Originally Posted by 360view
Originally Posted by second 70
Originally Posted by 360view
I was surprised this afternoon to find that for single filers for 2019 the first $39,375 of long term capital gains is taxed at zero.

So much was made of
putting a $10,000 maximum Federal deduction for State and Local Taxes ( SALT)
that the good news
of being able to pay zero tax on say,
buying old cars or parts,
holding them more than one year,
and hopefully selling them for a capital gains profit with zero tax due
got lost in the “media noise.”

Before this afternoon,
when I thought of avoiding Federal taxes
I thought of municipal bonds.

It makes more sense now
to putting in any free hours and energy into
figuring out how to make up to a $40,000 one year or more Capital Gain.

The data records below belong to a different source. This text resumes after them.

/-- The instructions rd := ra op B, EXT and INS: an engine that stands at one writes the result to rd, of which only G0 to
G27 take it, and moves on by one; MUL takes 3 cycles, DIVU, DIVS and REMU 66, the others 1. The accumulator instructions:
products, sums and shifts modulo 2^128 into A[rd]; halves, quotients and the square root into a general register. -/
def Obligations.AluAndAccumulatorRows : Prop :=
  ((∀ (f : AluOp) (s : State) (u e : Nat) (rd ra : BitVec 5) (b : OpB), s.Ready u e (.alu f rd ra b) →
    Answers (aluRow f u e rd ra b) s (s.WroteG u e
      (match f with | .mul => 3 | .divu => 66 | .divs => 66 | .remu => 66 | _ => 1) ((s.eng u e).pc + 1) rd
      (f.eval (s.getG u e ra) (s.getB u e b)))) ∧
  (∀ (s : State) (u e : Nat) (rd ra : BitVec 5) (imm : BitVec 24), s.Ready u e (.ext rd ra imm) →
    Answers (.ext u e rd ra imm) s (s.WroteG u e 1 ((s.eng u e).pc + 1) rd (extField (s.getG u e ra) imm))) ∧
  (∀ (s : State) (u e : Nat) (rd ra k : BitVec 5) (imm : BitVec 24), s.Ready u e (.ins rd ra k imm) →
    Answers (.ins u e rd ra k imm) s (s.WroteG u e 1 ((s.eng u e).pc + 1) rd (insField (s.getG u e ra) k imm)))) ∧
  ((∀ (s : State) (u e : Nat) (ad : BitVec 2) (ra : BitVec 5) (b : OpB),
    (s.Ready u e (.mac true ad ra b) → Answers (.macs u e ad ra b) s (s.WroteA u e 2 ad
      (s.getA u e ad + macProduct true (s.getG u e ra) (s.getB u e b)))) ∧
    (s.Ready u e (.mac false ad ra b) → Answers (.macu u e ad ra b) s (s.WroteA u e 2 ad
      (s.getA u e ad + macProduct false (s.getG u e ra) (s.getB u e b)))) ∧
    (s.Ready u e (.aset ad ra b) → Answers (.aset u e ad ra b) s (s.WroteA u e 1 ad
      (BitVec.ofNat 128 ((s.getG u e ra).toNat * 2 ^ 64 + (s.getB u e b).toNat)))) ∧
    (s.Ready u e (.aclr ad) → Answers (.aclr u e ad) s (s.WroteA u e 1 ad 0)) ∧
    (s.Ready u e (.aadd ad ra) → Answers (.aadd u e ad ra) s (s.WroteA u e 1 ad
      (s.getA u e ad + BitVec.ofInt 128 (s.getG u e ra).toInt)))) ∧
  (∀ (s : State) (u e : Nat) (ad aa : BitVec 2) (b : OpB),
    (s.Ready u e (.aadda ad aa) → Answers (.aadda u e ad aa) s (s.WroteA u e 1 ad (s.getA u e ad + s.getA u e aa))) ∧
    (s.Ready u e (.asuba ad aa) → Answers (.asuba u e ad aa) s (s.WroteA u e 1 ad (s.getA u e ad - s.getA u e aa))) ∧
    (s.Ready u e (.ashl ad aa b) → Answers (.ashl u e ad aa b) s (s.WroteA u e 1 ad
      (BitVec.ofNat 128 ((s.getA u e aa).toNat * 2 ^ ((s.getB u e b).toNat % 128))))) ∧
    (s.Ready u e (.asar ad aa b) → Answers (.asar u e ad aa b) s (s.WroteA u e 1 ad
      (BitVec.ofInt 128 ((s.getA u e aa).toInt / 2 ^ ((s.getB u e b).toNat % 128)))))) ∧
  (∀ (s : State) (u e : Nat) (rd : BitVec 5) (aa : BitVec 2) (b : OpB),
    (s.Ready u e (.agetl rd aa) → Answers (.agetl u e rd aa) s (s.WroteG u e 1 ((s.eng u e).pc + 1) rd
      (BitVec.ofNat 64 (s.getA u e aa).toNat))) ∧
    (s.Ready u e (.ageth rd aa) → Answers (.ageth u e rd aa) s (s.WroteG u e 1 ((s.eng u e).pc + 1) rd
      (BitVec.ofNat 64 ((s.getA u e aa).toNat / 2 ^ 64)))) ∧
    (s.Ready u e (.adiv rd aa b) → Answers (.adiv u e rd aa b) s (s.WroteG u e 130 ((s.eng u e).pc + 1) rd
      (accDiv false (s.getA u e aa) (s.getB u e b)))) ∧
    (s.Ready u e (.adivr rd aa b) → Answers (.adivr u e rd aa b) s (s.WroteG u e 130 ((s.eng u e).pc + 1) rd
      (accDiv true (s.getA u e aa) (s.getB u e b)))) ∧
    (s.Ready u e (.asqrt rd aa) → Answers (.asqrt u e rd aa) s (s.WroteG u e 66 ((s.eng u e).pc + 1) rd
      (BitVec.ofNat 64 (isqrt (s.getA u e aa).toNat))))))

/-- The branches and jumps, to a target inside program memory: a branch that is taken goes IMM words from its own place in 2
cycles, one that is not goes on in 1; JAL keeps PC + 1 in rd; JR goes to ra[10:0]. -/
def Obligations.BranchRows : Prop :=
  (∀ (c : BrOp) (s : State) (u e : Nat) (ra rb : BitVec 5) (imm : BitVec 24), s.Stands u e (.br c ra rb imm) →
    0 ≤ (s.eng u e).pc + imm.toInt → (s.eng u e).pc + imm.toInt < 2048 →
    Answers (brRow c u e ra rb imm) s (fun t =>
      let a := s.getG u e ra
      let b := s.getG u e rb
      let yes : Prop := match c with
        | .eq => a = b
        | .ne => a ≠ b
        | .lt => a.toInt < b.toInt
        | .ge => b.toInt ≤ a.toInt
        | .ltu => a.toNat < b.toNat
        | .geu => b.toNat ≤ a.toNat
      (yes → s.Moved u e 2 ((s.eng u e).pc + imm.toInt) t) ∧ (¬yes → (s.eng u e).pc < 2047 → s.Moved u e 1 ((s.eng u e).pc + 1) t))) ∧
  (∀ (s : State) (u e : Nat) (ra k : BitVec 5) (imm : BitVec 24), 0 ≤ (s.eng u e).pc + imm.toInt →
    (s.eng u e).pc + imm.toInt < 2048 →
    (s.Stands u e (.brk true ra k imm) → Answers (.beqi u e ra k imm) s (fun t =>
      ((s.getG u e ra).toNat = k.toNat → s.Moved u e 2 ((s.eng u e).pc + imm.toInt) t) ∧
      ((s.getG u e ra).toNat ≠ k.toNat → (s.eng u e).pc < 2047 → s.Moved u e 1 ((s.eng u e).pc + 1) t))) ∧
    (s.Stands u e (.brk false ra k imm) → Answers (.bnei u e ra k imm) s (fun t =>
      ((s.getG u e ra).toNat ≠ k.toNat → s.Moved u e 2 ((s.eng u e).pc + imm.toInt) t) ∧
      ((s.getG u e ra).toNat = k.toNat → (s.eng u e).pc < 2047 → s.Moved u e 1 ((s.eng u e).pc + 1) t))) ∧
    (s.Stands u e (.bbit true ra k imm) → Answers (.bbs u e ra k imm) s (fun t =>
      ((s.getG u e ra).getLsbD k.toNat = true → s.Moved u e 2 ((s.eng u e).pc + imm.toInt) t) ∧
      ((s.getG u e ra).getLsbD k.toNat = false → (s.eng u e).pc < 2047 → s.Moved u e 1 ((s.eng u e).pc + 1) t))) ∧
    (s.Stands u e (.bbit false ra k imm) → Answers (.bbc u e ra k imm) s (fun t =>
      ((s.getG u e ra).getLsbD k.toNat = false → s.Moved u e 2 ((s.eng u e).pc + imm.toInt) t) ∧
      ((s.getG u e ra).getLsbD k.toNat = true → (s.eng u e).pc < 2047 → s.Moved u e 1 ((s.eng u e).pc + 1) t))) ∧
    (s.Stands u e (.jmp imm) → Answers (.jmp u e imm) s (s.Moved u e 2 ((s.eng u e).pc + imm.toInt))) ∧
    (s.Stands u e (.jal ra imm) → Answers (.jal u e ra imm) s
      (s.WroteG u e 2 ((s.eng u e).pc + imm.toInt).toNat ra (BitVec.ofNat 64 ((s.eng u e).pc + 1)))) ∧
    (s.Stands u e (.jr ra) → Answers (.jr u e ra) s (s.Moved u e 2 ((s.getG u e ra).toNat % 2048 : Nat))))

/-- LD, ST, LDA, STA, GNEXT and GSTAT on words of the engine's live contexts. No other word of the context store changes, no
other context, no other engine; ST and STA write no register. -/
def Obligations.ContextStoreRows : Prop :=
  (∀ (s : State) (u e : Nat) (rd ra : BitVec 5) (imm : BitVec 24), s.Ready u e (.ld rd ra imm) →
    s.liveWord u e (s.getG u e ra + imm.signExtend 64) →
    Answers (.ld u e rd ra imm) s (s.WroteG u e 2 ((s.eng u e).pc + 1) rd (s.cxWord u (s.getG u e ra + imm.signExtend 64).toNat))) ∧
  (∀ (s : State) (u e : Nat) (ra rb : BitVec 5) (imm : BitVec 24), s.Ready u e (.st ra rb imm) →
    s.liveWord u e (s.getG u e ra + imm.signExtend 64) → 8 ≤ (s.getG u e ra + imm.signExtend 64).toNat % 64 →
    Answers (.st u e ra rb imm) s (fun t => s.EngineApart t u e ∧ (∀ c, t.ctx u c = s.ctx u c) ∧
      t.eng u e = (s.eng u e).ran 1 ((s.eng u e).pc + 1) s.tb.age ∧
      ∀ a, t.cxWord u a = if a = (s.getG u e ra + imm.signExtend 64).toNat then s.getG u e rb else s.cxWord u a)) ∧
  (∀ (s : State) (u e : Nat) (ad : BitVec 2) (ra : BitVec 5) (imm : BitVec 24), s.Ready u e (.lda ad ra imm) →
    s.liveWord u e (s.getG u e ra + imm.signExtend 64) → s.liveWord u e (s.getG u e ra + imm.signExtend 64 + 1) →
    Answers (.lda u e ad ra imm) s (s.WroteA u e 3 ad
      (s.cxWord u (s.getG u e ra + imm.signExtend 64 + 1).toNat ++ s.cxWord u (s.getG u e ra + imm.signExtend 64).toNat))) ∧
  (∀ (s : State) (u e : Nat) (ra : BitVec 5) (ab : BitVec 2) (imm : BitVec 24), s.Ready u e (.sta ra ab imm) →
    s.liveWord u e (s.getG u e ra + imm.signExtend 64) → s.liveWord u e (s.getG u e ra + imm.signExtend 64 + 1) →
    8 ≤ (s.getG u e ra + imm.signExtend 64).toNat % 64 → 8 ≤ (s.getG u e ra + imm.signExtend 64 + 1).toNat % 64 →
    Answers (.sta u e ra ab imm) s (fun t => s.EngineApart t u e ∧ (∀ c, t.ctx u c = s.ctx u c) ∧
      t.eng u e = (s.eng u e).ran 2 ((s.eng u e).pc + 1) s.tb.age ∧
      ∀ a, t.cxWord u a =
        if a = (s.getG u e ra + imm.signExtend 64).toNat then (s.getA u e ab).setWidth 64
        else if a = (s.getG u e ra + imm.signExtend 64 + 1).toNat then (s.getA u e ab >>> 64).setWidth 64
        else s.cxWord u a)) ∧
  (∀ (s : State) (u e : Nat) (rd : BitVec 5), s.Ready u e (.gnext rd) →
    Answers (.gnext u e rd) s (fun t => s.EngineApart t u e ∧ (∀ c, t.ctx u c = s.ctx u c) ∧
      { t.eng u e with g := (s.eng u e).g } = (s.eng u e).ran 1 ((s.eng u e).pc + 1) s.tb.age ∧
      (∀ r, t.getG u e r = if r = rd ∧ r.toNat < 28 then s.cxWord u (64 * (s.eng u e).ctx + 26) else s.getG u e r) ∧
      (t.cxWord u (64 * (s.eng u e).ctx + 26)).toNat =
        (s.cxWord u (64 * (s.eng u e).ctx + 26)).toNat / 2 ^ 32 * 2 ^ 32 +
          ((s.cxWord u (64 * (s.eng u e).ctx + 26)).toNat + 1) % 2 ^ 32 ∧
      ∀ a, a ≠ 64 * (s.eng u e).ctx + 26 → t.cxWord u a = s.cxWord u a)) ∧
  (∀ (s : State) (u e : Nat) (rd : BitVec 5), s.Ready u e (.gstat rd) →
    Answers (.gstat u e rd) s (fun t => s.EngineApart t u e ∧ (∀ a, t.cxWord u a = s.cxWord u a) ∧
      { t.eng u e with g := (s.eng u e).g } = (s.eng u e).ran 1 ((s.eng u e).pc + 1) s.tb.age ∧
      (∀ r, t.getG u e r = if r = rd ∧ r.toNat < 28
        then BitVec.ofNat 64 (b2n (s.ctx u (s.eng u e).ctx).gst + 2 * b2n (s.ctx u (s.eng u e).ctx).gcs) else s.getG u e r) ∧
      t.ctx u (s.eng u e).ctx = { s.ctx u (s.eng u e).ctx with gst := false, gcs := false } ∧
      ∀ c, c ≠ (s.eng u e).ctx → t.ctx u c = s.ctx u c))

Wrong Fake News that's if your total income total is under $39,375. over it's 15% up to $434,550 and 20% over that amount.


No.
Go back and do the
Qualified Dividends and Capital Gains worksheet
for line 12b of form 1040.
It is a bit complicated. To understand it you must do the steps including looking up values in the Tax Tables.
It is 15% from $39,375 up to $434,550, then goes to 20%, and then for some can go to 28%

The worksheet is on page 33 of this form 1040 guide

https://www.irs.gov/pub/irs-pdf/i1040gi.pdf



You're still wrong. You must pay to have your taxes done or never filed capital gains. Line 1 on worksheet is from form 1040 line 11b which is you total income. Put any number you want on line 1 of the worksheet over $39,375 and see if it isn't taxed at 15% Lol


Sample If you make $35k in wages and $39k in cap gain your income would be $74k and you would pay 15% on the entire capitol gain. Now if you have 0 income and a $39k capitol gain and no other income the capitol gain would be taxed at 0 but It will be taxed as regular income because it'll be lower than the 15% cap gain tax.


Last edited by second 70; 07/17/20 04:45 PM.